#### [Exercise]
Report, as a number alone, how many lines below contain the string "State".

··· Input records

/-! ### roRings -/

@[simp] theorem modRoRing_eq (f : Ring → Ring) : s.modRoRing k f = s.setRoRing k (f (s.roRing k)) := rfl
@[simp] theorem setRoRing_roRing (v : Ring) : (s.setRoRing k v).roRing k = v := by simp [State.setRoRing, State.roRing]
theorem setRoRing_roRing_ne (v : Ring) (h : j ≠ k) : (s.setRoRing k v).roRing j = s.roRing j := by
  simp [State.setRoRing, State.roRing, look_put_ne, h]
@[simp] theorem setRoRing_eng (v : Ring) : (s.setRoRing k v).eng j = s.eng j := rfl
@[simp] theorem setRoRing_stream (v : Ring) : (s.setRoRing k v).stream j = s.stream j := rfl
@[simp] theorem setRoRing_unit (v : Ring) : (s.setRoRing k v).unit j = s.unit j := rfl
@[simp] theorem setRoRing_chan (v : Ring) : (s.setRoRing k v).chan j = s.chan j := rfl
@[simp] theorem setRoRing_stack (v : Ring) : (s.setRoRing k v).stack j = s.stack j := rfl
@[simp] theorem setRoRing_hart (v : Ring) : (s.setRoRing k v).hart j = s.hart j := rfl
@[simp] theorem setRoRing_host (v : Ring) : (s.setRoRing k v).host j = s.host j := rfl
@[simp] theorem setRoRing_ep (v : Ring) : (s.setRoRing k v).ep j = s.ep j := rfl
@[simp] theorem setRoRing_pc (v : Ring) : (s.setRoRing k v).pc j = s.pc j := rfl
@[simp] theorem setRoRing_port (v : Ring) : (s.setRoRing k v).port j = s.port j := rfl
@[simp] theorem setRoRing_path (v : Ring) : (s.setRoRing k v).path j = s.path j := rfl
@[simp] theorem setRoRing_link (v : Ring) : (s.setRoRing k v).link j = s.link j := rfl
@[simp] theorem setRoRing_hlink (v : Ring) : (s.setRoRing k v).hlink j = s.hlink j := rfl
@[simp] theorem setRoRing_spire (v : Ring) : (s.setRoRing k v).spire j = s.spire j := rfl
@[simp] theorem setRoRing_ident (v : Ring) : (s.setRoRing k v).ident j = s.ident j := rfl
@[simp] theorem setRoRing_fwOf (v : Ring) : (s.setRoRing k v).fwOf j = s.fwOf j := rfl
@[simp] theorem setRoRing_uc (v : Ring) : (s.setRoRing k v).uc j = s.uc j := rfl
@[simp] theorem setRoRing_clRing (v : Ring) : (s.setRoRing k v).clRing j = s.clRing j := rfl
@[simp] theorem setRoRing_crRing (v : Ring) : (s.setRoRing k v).crRing j = s.crRing j := rfl
@[simp] theorem setRoRing_kernel (v : Ring) : (s.setRoRing k v).kernel j = s.kernel j := rfl
@[simp] theorem setRoRing_tt (v : Ring) : (s.setRoRing k v).tt j = s.tt j := rfl
@[simp] theorem setRoRing_book (v : Ring) : (s.setRoRing k v).book j = s.book j := rfl
@[simp] theorem setRoRing_siding (v : Ring) : (s.setRoRing k v).siding j = s.siding j := rfl
@[simp] theorem setRoRing_tile (v : Ring) : (s.setRoRing k v).tile j = s.tile j := rfl
@[simp] theorem setRoRing_pending (v : Ring) : (s.setRoRing k v).pending = s.pending := rfl
@[simp] theorem setRoRing_nonce (v : Ring) : (s.setRoRing k v).nonce = s.nonce := rfl
@[simp] theorem setRoRing_pkg (v : Ring) : (s.setRoRing k v).pkg = s.pkg := rfl
@[simp] theorem setRoRing_flits (v : Ring) : (s.setRoRing k v).flits = s.flits := rfl
@[simp] theorem setRoRing_flitKey (v : Ring) : (s.setRoRing k v).flitKey = s.flitKey := rfl
@[simp] theorem setRoRing_outer (v : Ring) : (s.setRoRing k v).outer = s.outer := rfl
@[simp] theorem setRoRing_kAddr (v : Ring) : (s.setRoRing k v).kAddr = s.kAddr := rfl
@[simp] theorem setRoRing_kResult (v : Ring) : (s.setRoRing k v).kResult = s.kResult := rfl
@[simp] theorem setRoRing_kBad (v : Ring) : (s.setRoRing k v).kBad = s.kBad := rfl
@[simp] theorem setRoRing_kCmds (v : Ring) : (s.setRoRing k v).kCmds = s.kCmds := rfl
@[simp] theorem setRoRing_launches (v : Ring) : (s.setRoRing k v).launches = s.launches := rfl
@[simp] theorem setRoRing_nextKey (v : Ring) : (s.setRoRing k v).nextKey = s.nextKey := rfl
@[simp] theorem setRoRing_faultNo (v : Ring) : (s.setRoRing k v).faultNo = s.faultNo := rfl
@[simp] theorem setRoRing_atomics (v : Ring) : (s.setRoRing k v).atomics = s.atomics := rfl
@[simp] theorem setRoRing_expects (v : Ring) : (s.setRoRing k v).expects = s.expects := rfl
@[simp] theorem setRoRing_mem (v : Ring) : (s.setRoRing k v).mem = s.mem := rfl
@[simp] theorem setRoRing_poison (v : Ring) : (s.setRoRing k v).poison = s.poison := rfl
@[simp] theorem setRoRing_stale (v : Ring) : (s.setRoRing k v).stale = s.stale := rfl
@[simp] theorem setRoRing_useClock (v : Ring) : (s.setRoRing k v).useClock = s.useClock := rfl
@[simp] theorem setRoRing_migs (v : Ring) : (s.setRoRing k v).migs = s.migs := rfl
@[simp] theorem setRoRing_recovering (v : Ring) : (s.setRoRing k v).recovering = s.recovering := rfl
@[simp] theorem setRoRing_astBase (v : Ring) : (s.setRoRing k v).astBase = s.astBase := rfl
@[simp] theorem setRoRing_astCache (v : Ring) : (s.setRoRing k v).astCache = s.astCache := rfl
@[simp] theorem setRoRing_tlb (v : Ring) : (s.setRoRing k v).tlb = s.tlb := rfl
@[simp] theorem setRoRing_pairs (v : Ring) : (s.setRoRing k v).pairs = s.pairs := rfl
@[simp] theorem setRoRing_mlId (v : Ring) : (s.setRoRing k v).mlId = s.mlId := rfl
@[simp] theorem setRoRing_winBase (v : Ring) : (s.setRoRing k v).winBase = s.winBase := rfl
@[simp] theorem setRoRing_winCache (v : Ring) : (s.setRoRing k v).winCache = s.winCache := rfl
@[simp] theorem setRoRing_winInv (v : Ring) : (s.setRoRing k v).winInv = s.winInv := rfl
@[simp] theorem setRoRing_sent (v : Ring) : (s.setRoRing k v).sent = s.sent := rfl
@[simp] theorem setRoRing_remOps (v : Ring) : (s.setRoRing k v).remOps = s.remOps := rfl
@[simp] theorem setRoRing_grpBase (v : Ring) : (s.setRoRing k v).grpBase = s.grpBase := rfl
@[simp] theorem setRoRing_colls (v : Ring) : (s.setRoRing k v).colls = s.colls := rfl
@[simp] theorem setRoRing_early (v : Ring) : (s.setRoRing k v).early = s.early := rfl
@[simp] theorem setRoRing_opTag (v : Ring) : (s.setRoRing k v).opTag = s.opTag := rfl
@[simp] theorem setRoRing_td (v : Ring) : (s.setRoRing k v).td = s.td := rfl
@[simp] theorem setRoRing_sig (v : Ring) : (s.setRoRing k v).sig = s.sig := rfl
@[simp] theorem setRoRing_sec (v : Ring) : (s.setRoRing k v).sec = s.sec := rfl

······

#### [Result below]
2